You may be interested in CockroachDB, which was inspired by Google's F1 and Spanner implementations.
Another contender was FoundationDB, but Apple bought them and stopped selling it as a product.
No, it was not. FoundationDB's SQL layer was a joke. The system was horribly slow. Every DBA that I talked to that tried it said that it did not deserve the hype that it got.
I guess you wouldn't have wanted to be a GOOG investor either? Most of their early revenue was from AdWords on MySQL.
Google is maybe the only company I trust to know what they're doing when it comes to databases.
You can armchair engineer all you like, but at the end of the day, the proof of the engineering is in the working.
And if you have Uber stock you'd like to sell just because you think they're making a questionable engineering decision around databases (despite all the real world evidence that it is adequate to serve large scale businesses), I know a few investors who would gladly take it off your hands.
Whether you /can/ coerce it into doing the right thing is not the issue, Uber are doing their own thing regardless of if its right anyway so they're unlikely to change in that regard- what makes you sure they will do MySQL right at all?
I could be wrong but most databases are pretty competent with this style of workload.
It's true that the large majority of FB's mysql fleet is dedicated to the main product data, essentially an object-graph store with a restricted access pattern. The queries are indeed relatively simple. I can't remember for certain but I think that simple joins and transactions are actually used there.
However, the rest of the fleet supports an extremely diverse set of workloads -- keep in mind that MySQL is the primary data store of Facebook, and this includes product, ad serving, payments, async task persistence, internal tooling, many many other things. Countless different query patterns are in use. And although this is a minority of FB's mysql fleet, it's still many many thousands of machines supporting these other workloads, substantially larger than the vast majority of Postgres installations in the world.
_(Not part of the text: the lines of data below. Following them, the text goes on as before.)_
structure State where
  -- time and agenda
  cycle : Nat
  timebase : W64
  tickAcc : Nat
  agenda : List (Nat × Instr)
  eager : Bool             -- work of a variable latency completes as soon as it may
  events : List Event      -- what this cycle still brings, in order
  todo : List (Nat × Nat)  -- cores and quarters whose issue slots it has still to serve
  posts : List Post        -- effects under way whose waves have ended
  trq : List TrEv          -- what the events of this cycle bring to the traces (R419)
  cur : WaveId
  fresh : Nat
  nextSeq : Nat
  grade : Grade
  -- waves and the units above
  waves : List Wave
  accs : List Acc
  groups : List Group
  launches : List Launch
  graphs : List Graph
  jobs : List Job
  parts : List Part
  images : List Image
  -- memory
  mem : Memory
  home : Memory                            -- at the homes, where a modified line differs
  dirty : List Nat                         -- lines modified in the SLC
  slc : List SlcLine                       -- the lines that the SLC holds
  poison : List Nat
  l1 : List Line
  ic : List Line
  tlb : List Tlb
  walks : List WalkEntry                   -- the walk caches
  fb : List FbEntry
  fbwait : List FbWait
  bias : List Nat                          -- host-biased pages
  snoop : List Snoop
  flip : Option Flip
  bfpage : BitVec 28                       -- BFLIP.PAGE
  biasRes : Bool                           -- BFLIP.BIAS
  cullet : List Cullet
  culletUse : List CulletUse
  slccfg : BitVec 24                       -- HWAY
  -- engines
  clusters : List Cluster
  cores : List Core
  -- ports, errors, management
  active : Option Nat
  ports : List HostPort
  hpstat : Byte                            -- LEXP, TKO and the latched marks
  lfsave : W64
  cxwin : List CxWin
  err : ErrLog
  mg : Mgmt
  out : List Out
  deriving DecidableEq, Repr

/-! ### The machine right after reset -/

def Chan.empty : Chan := { fifo := [], slots := List.replicate 32 ⟨0, none, 0⟩, running := [], miss := [] }

def Trace.empty : Trace :=
  { rd := 0, wr := 0, slot := none, time := 0, vtime := 0, need := true, count := 0, sync := 0, lost := 0, src := none }

def Core.reset (c : Nat) : Core :=
  { idx := c, quarters := List.replicate 4 ⟨0, [], 0⟩, banks := List.replicate 32 3, used := (0, []), chan := Chan.empty, trace := Trace.empty }

def Cluster.reset (c : Nat) : Cluster :=
  { idx := c, clk := 26, acc := 0, cyc := 0, gated := 0, fenced := false, temp := 0, draw := 0 }

/-- The reset values of R345: PDBAND has CS 15, FBQ 16 and PCEIL 63. -/
def PDesc.reset : PDesc := { clu := 0, root := 0, band := 0xF00103F00, mem := 0, trc := 0 }
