-- ==== Sys2Proof/Machine/Grid.lean ====
section
/-!
DEFINITION. The grid: LINK, the tile's command queue and sequencer, slabs and their boundaries, anneal
state and relink, and TDRAIN (R274–R299, R41–R45, R101–R103).
-/

namespace Sys2Proof.Machine

/-! ### Shapes (R278) -/

def Blk.dims : Blk → Nat × Nat
  | .b1x1 => (1, 1)
  | .b2x1 => (2, 1)
  | .b1x2 => (1, 2)
  | .b2x2 => (2, 2)

/-- N of a footprint. -/
def gridN (fp : Nat) : Nat := if fp = 1 then 4 else if fp = 2 then 8 else 16

/-- The quarter, counted from the first of the footprint, and the lane that hold PE (i, j): blocks of 4 × 4 PEs lie
row-major (R9). For G16 the quarter counts those of a core, with the core's number in the cluster. -/
def pePlace (fp i j : Nat) : Nat × Nat × Nat :=
  let lane := 4 * (i % 4) + j % 4
  match fp with
  | 1 => (0, 0, lane)
  | 2 => (0, 2 * (i / 4) + j / 4, lane)
  | _ => (i / 4, j / 4, lane)

/-- The core and quarter that hold PE (i, j) of a group's grid, and its lane there (R9, R274). -/
def Group.peAt (g : Group) (fp i j : Nat) : Nat × Nat × Nat :=
  let x := pePlace fp i j
  match fp with
  | 1 => (g.core, g.q0, x.2.2)
  | 2 => (g.core, x.2)
  | _ => (g.core / 4 * 4 + x.1, x.2)

/-- Where element (r, c) lies: the key of its accumulator in `Tile.accs`, which the lane of R9 holds. -/
def accKey (n bn r c : Nat) : Nat := ((r / n * bn + c / n) * 16 + r % n) * 16 + c % n

/-- The valid rows and columns of a GVAL value; 0 means all of them (R280). -/
def validOf (gval : W32) (tr tc : Nat) : Nat × Nat :=
  let vr := bits gval 5 0
  let vc := bits gval 21 16
  (if vr = 0 then tr else vr, if vc = 0 then tc else vc)

/-- The slab width of an operand format (R101). -/
def slabW (fmt : Tag) (i4 : Bool) : Nat :=
  match fmt with
  | .bf16 | .f16 => 8
  | .mx4 | .l6 => 32
  | .i8 => if i4 then 32 else 16
  | _ => 16

def stepsOf (o : TmmaOp) (k : Nat) : Nat := let w := slabW o.fmt o.i4; (k + w - 1) / w

/-! ### Operands and slab sums (R279, R102, R103) -/

/-- The bytes of a row or column that hold elements from `lo` to `hi`, as offsets. -/
def elemSpan (fmt : Tag) (i4 : Bool) (lo hi : Nat) : Nat × Nat :=
  match fmt with
  | .bf16 | .f16 => (2 * lo, 2 * hi + 1)
  | .mx4 => (lo / 2, hi / 2)
  | .l6 => (3 * (lo / 4) + lo % 4 * 6 / 8, 3 * (hi / 4) + (hi % 4 * 6 + 5) / 8)
  | .i8 => if i4 then (lo / 2, hi / 2) else (lo, hi)
  | _ => (lo, hi)

/-- The element format of a microscaled format (R86). -/
def elemTag : Tag → Tag
  | .mx8 => .e4m3
  | .mx4 => .e2m1
  | t => t

/-- Element k of a row or column, read through `rd`, the byte at an offset. -/
def elemCode (fmt : Tag) (i4 : Bool) (rd : Nat → Byte) (k : Nat) : Nat :=
  let nib : Nat := ((rd (k / 2)).toNat / (if k % 2 = 0 then 1 else 16)) % 16
  match fmt with
  | .bf16 | .f16 => (rd (2 * k)).toNat + 256 * (rd (2 * k + 1)).toNat
  | .mx4 => nib
  | .l6 =>
    let g := 3 * (k / 4)
    let lo := k % 4 * 6 / 8
    let two := (rd (g + lo)).toNat + (if (k % 4 * 6 + 5) / 8 = lo then 0 else 256 * (rd (g + lo + 1)).toNat)
    two / 2 ^ (k % 4 * 6 % 8) % 64
  | .i8 => if i4 then nib else (rd k).toNat
  | _ => (rd k).toNat

/-- The unit of slab sums is 2^−600. -/
def slabUnit : Nat := 2 ^ 600

def Val.sum : Val → SlabSum
  | .nan => .nan
  | .inf n => .inf n
  | .fin neg n d => let x : Int := ((n * slabUnit / d : Nat) : Int); .fin (if neg then -x else x)

def SlabSum.add : SlabSum → SlabSum → SlabSum
  | .nan, _ | _, .nan => .nan
  | .inf a, .inf b => if a = b then .inf a else .nan
  | .inf a, _ | _, .inf a => .inf a
  | .fin x, .fin y => .fin (x + y)

/-- The value of a sum. DESIGN CHOICE (log 9): an exactly zero one is +0, whatever the signs of its products. -/
def SlabSum.val : SlabSum → Val
  | .nan => .nan
  | .inf n => .inf n
  | .fin x => .fin (x < 0) x.natAbs slabUnit

/-- 2^(X − 127), or NaN (R86). -/
def e8m0 (x : Byte) : Val :=
  if x = 0xFF then .nan else let nd := scale2 1 ((x.toNat : Int) - 127); .fin false nd.1 nd.2

/-- One exact product (R89, R102): a microscaled one takes both scales. -/
def gridProd (fmt : Tag) (i4 : Bool) (a b : Nat) (xa xb : Byte) : SlabSum :=
  match fmt with
  | .l6 => .fin (l6prod a b * 2 ^ 581)
  | .i8 => let w := if i4 then 4 else 8; .fin (signedOf w a * signedOf w b * slabUnit)
  | .mx8 | .mx4 =>
    let t := elemTag fmt
    ((((tagVal t a).mul (tagVal t b)).mul (e8m0 xa)).mul (e8m0 xb)).sum
  | _ => ((tagVal fmt a).mul (tagVal fmt b)).sum

/-! ### The tile's state and its owner -/

def State.modTile (s : State) (g : GroupId) (f : Tile → Tile) : State :=
  s.modGroup g fun x => { x with tile := x.tile.map f }

def State.tile? (s : State) (g : GroupId) : Option (Group × Tile) :=
  (s.group? g).bind fun x => x.tile.map fun t => (x, t)

def State.ownerWave (s : State) (t : Tile) : Option Wave := t.owner.bind s.waveUid?

/-- Every wave on a tile's footprint. -/
def State.onFootprint (s : State) (g : Group) (fp : Nat) : List Wave :=
  s.waves.filter fun w => g.covers fp w.id.core w.id.q && w.life = .live

/-- A footprint wave other than `uid` is ready with a base priority above `prio`, or was ready and has issued in this
cycle (R41, R277). A SETPRI counts from the cycle after it takes effect (R365). -/
def State.outranked (s : State) (g : Group) (fp uid prio : Nat) : Bool :=
  (s.onFootprint g fp).any fun w => w.uid ≠ uid && prio < w.tprio &&
    (s.readyWave w || (w.last = s.cyc w.id.core && w.prev.isSome))

/-- Two footprints share a quarter. -/
def footOverlap (a : Group) (fa : Nat) (b : Group) (fb : Nat) : Bool :=
  (List.range 4).any fun k => (List.range 4).any fun q =>
    let core := a.core / 4 * 4 + k
    a.covers fa core q && b.covers fb core q

/-- No other tile's array lies on the footprint (R276, R285, R292). -/
def State.lanesFree (s : State) (g : Group) (fp : Nat) : Bool :=
  s.groups.all fun x => x.id = g.id || (match x.tile with
    | none => true
    | some t => !t.running || !footOverlap g fp x t.fp)

/-- Every vector-register result of fixed latency on the footprint is written (R285, R292). -/
def State.footSettled (s : State) (g : Group) (fp : Nat) : Bool :=
  (s.onFootprint g fp).all fun w => w.pend.all fun p => match p.put with | .v _ _ => false | _ => true

/-- No RBOX has borrowed lanes of the footprint (R325). -/
def State.arraysFree (s : State) (g : Group) (fp : Nat) : Bool :=
  (List.range 4).all fun k => (List.range 4).all fun q =>
    let core := g.core / 4 * 4 + k
    !g.covers fp core q || (((s.core core).quarters[q]?).getD ⟨0, [], 0⟩).array ≤ s.cyc core

/-! ### Issue of the grid instructions (R290, R291) -/

/-- The lowest of the causes found. -/
def lowest (l : List (Nat × W64)) : Chk :=
  match argMax (fun x : Nat × W64 => 32 - x.1) l with
  | some x => .trap x.1 x.2
  | none => .ok

/-- The causes of a TMMA's operands. -/
def tmmaBad (nacc : Nat) (o : TmmaOp) (k : W32) (a b : W64) : List (Nat × W64) :=
  let dims := Blk.dims o.blk
  let n := k.toNat
  let mx := o.fmt = .mx8 || o.fmt = .mx4
  (if nacc < dims.1 * dims.2 then [(14, 0)] else []) ++
  (if n = 0 || 2 ^ 20 < n || (mx && n % 32 ≠ 0) then [(14, 0)] else []) ++
  ([a, b].filter fun x => x.toNat % 4 ≠ 0).map (fun x => (3, x)) ++
  ([a, b].filter fun x => bits x 63 51 ≠ 0).map (fun x => (5, x))

/-- Bytes of a TDRAIN destination. -/
def drainSize : Tag → Nat
  | .bf16 | .f16 => 2
  | .a36 | .i36 => 8
  | _ => 4

/-- The causes of a TDRAIN's operands: the full tile is judged. TVAL is the base, whichever of base, stride and extent is at
fault (DESIGN CHOICE, log 96). -/
def tdrainBad (t : Tile) (o : TdrainOp) (base : W64) (stride : W32) (win : Nat) : List (Nat × W64) :=
  let dims := Blk.dims o.blk
  let n := gridN t.fp
  let size := drainSize o.dst
  let last := base.toNat + (n * dims.1 - 1) * stride.toNat + n * dims.2 * size
  (if t.nacc < dims.1 * dims.2 then [(14, 0)] else []) ++
  (if base.toNat % size ≠ 0 || stride.toNat % size ≠ 0 then [(3, base)] else []) ++
  (if (if o.spd then win < last else 2 ^ 51 < last) then [(5, base)] else [])

/-- A reservation of nothing, for the operand checks of a kernel with GFP = 0. -/
def noTile : Tile :=
  { fp := 1, nacc := 4, accs := [], regs := [], queue := [], owner := none, ann := false, annAt := 0, annAge := 0, runAt := 0,
    inj := none, staged := [], flight := [], stopAt := none, fault := false, seq := 0, miss := [] }

/-- The checks of an instruction for the owner's tile: ownership, its own causes, then what holds it. -/
def ownerOnly (h : Hdr) (bad : Env → Tile → List (Nat × W64)) (mem : Bool) (s : State) (e : Env) : Chk :=
  if !e.w.uGuard h e.c0 then .ok
  else match e.g.bind (·.tile) with
    | none => lowest ((14, 0) :: bad e noTile)
    | some t =>
      if t.owner ≠ some e.w.uid then lowest ((14, 0) :: bad e t)
      else match lowest (bad e t) with
        | .ok =>
          if (mem && s.memHold e.w) || 4 ≤ t.queue.length || !(s.entryHolds e.w e.id).isEmpty then .hold else .ok
        | c => c

/-- A command enters the tile's queue (R281). -/
def State.enqueue (s : State) (g : GroupId) (core : Nat) (x : GEntry) : State :=
  s.modTile g fun t => { t with queue := t.queue ++ [x], seq := max t.seq (s.cyc core + 1) }

/-- A command as it is queued. -/
def GEntry.mk' (id : Nat) (c : GCmd) (sf : BitVec 4) (after rel : List Nat) : GEntry :=
  { id := id, cmd := c, sf := sf, started := false, chain := none, after := after, rel := rel, regs := [], pages := [], sat := false, done := 0, lock := [], cls := 0 }

/-- A command enters the queue under the next number of accesses. -/
def State.post (s : State) (e : Env) (h : Hdr) (c : GCmd) (after rel : List Nat) : State :=
  { s with nextSeq := s.nextSeq + 1 }.enqueue e.w.grp e.w.id.core (GEntry.mk' s.nextSeq c h.sf after rel)

/-- Issue of a command: with a false guard it has only the effects of R56. -/
def command (i : Instr) (h : Hdr) (bad : Env → Tile → List (Nat × W64)) (mem : Bool)
    (c : Env → GCmd) (after rel : State → Env → List Nat) (s : State) : Res :=
  issue i h true (ownerOnly h bad mem) (fun e s =>
    if e.w.uGuard h e.c0 then s.post e h (c e) (after s e) (rel s e)
    else done1 e h s) s

/-- A waiting LINK completes in the first cycle in which every condition of R292 holds: the lanes become the array,
and the wave may issue again in the next cycle. A second LINK of the group waits on while another wave owns the tile (R291;
DESIGN CHOICE, log 91). -/
def State.tryLink (s : State) (id : WaveId) : State :=
  match s.wave? id with
  | none => s
  | some w =>
    match w.wait, s.tile? w.grp with
    | .link sf _, some (g, t) =>
      if !s.saving w.grp.part && t.owner.isNone && !t.running && s.lanesFree g t.fp && s.arraysFree g t.fp && s.footSettled g t.fp &&
          !s.outranked g t.fp w.uid w.tprio then
        let now := s.cyc id.core
        let s := s.modTile w.grp fun t =>
          { t with owner := some w.uid, ann := false, runAt := now, inj := none, stopAt := none, fault := false,
                   seq := now + 1, miss := [] }
        s.modWave id fun w => { w.decSf sf now with wait := .none, notBefore := now + 1 }
      else s
    | _, _ => s

/-- LINK completes in its cycle of issue where it may; otherwise it waits in its wave, uncharged in that cycle, and completes
without the slot (R291, R292; DESIGN CHOICE, log 86). -/
def execLink (h : Hdr) (s : State) : Res :=
  issue (.link h) h true
    (fun _ e =>
      if !e.w.uGuard h e.c0 then .ok
      else match e.g with
        | none => .trap 14 0
        | some g => match g.tile with
          | none => .trap 14 0
          | some t => if t.owner.isSome || !g.covers t.fp e.w.id.core e.w.id.q then .trap 14 0 else .ok)
    (fun e s =>
      if e.w.uGuard h e.c0 then (s.modWave e.w.id fun w => { w with wait := .link h.sf e.c0 }).tryLink e.w.id
      else done1 e h s) s

def execLinkComplete (id : WaveId) (s : State) : Res := .next (s.tryLink id)

/-- UNLINK enters the queue and holds its owner (R293, R307). -/
def execUnlink (h : Hdr) (s : State) : Res :=
  issue (.unlink h) h true (ownerOnly h (fun _ _ => []) false) (fun e s =>
    if e.w.uGuard h e.c0 then
      (s.post e h .unlink [] []).modWave e.w.id fun w => { w with wait := .unlink }
    else done1 e h s) s

/-- What must be at home before an engine's first read. A command that acquires is a release of the wave at its issue;
each is a store-class access for a FENCE, and comes after what has left the core, which another wave of the group may have
released at .wave or .grp (R247, R257, R259; log 28). -/
def State.engineFirst (s : State) (w : Wave) (acq : Bool) : List Nat :=
  (if acq then s.pendingIds w.uid else []) ++ s.leftIds w.id.core ++ w.relAfter ++ w.relNear

def engineAfter (acq : Bool) (s : State) (e : Env) : List Nat := s.engineFirst e.w acq

/-- What the wave's earlier accesses are to a command that releases (R257 row b). -/
def engineRel (rel : Bool) (s : State) (e : Env) : List Nat := if rel then s.pendingIds e.w.uid else []

/-- No access comes first. -/
def noIds (_ : State) (_ : Env) : List Nat := []

def execTmma (h : Hdr) (o : TmmaOp) (s : State) : Res :=
  command (.tmma h o) h (fun e t => tmmaBad t.nacc o (e.sr o.k) (e.srPair o.a) (e.srPair o.b)) true
    (fun e => .tmma o (e.sr o.k) (e.srPair o.a) (e.srPair o.b)) (engineAfter o.acq) noIds s

def execTzero (h : Hdr) (mask : BitVec 4) (s : State) : Res :=
  command (.tzero h mask) h (fun _ t => if mask.toNat < 2 ^ t.nacc then [] else [(14, 0)]) false
    (fun _ => .tzero mask) noIds noIds s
(Source: I worked on MySQL automation at FB, and was lead dev on their RDS-like DBaaS, used by a large portion of the company's engineering teams in one way or another.)
I will readily admit that Postgres is a very good database, and definitely a better choice for OLAP workloads than MySQL (which has problems with complex queries) / InnoDB (problems with long-running read queries impacting old-row purge behavior). However, for extremely high-volume, large-scale OLTP workloads, MySQL/InnoDB is absolutely an excellent choice, imo better than Postgres for reasons of performance, ecosystem, and number experienced engineers who have worked at extreme scale.
We jumped onto the 2nd gen instances even when they were in beta.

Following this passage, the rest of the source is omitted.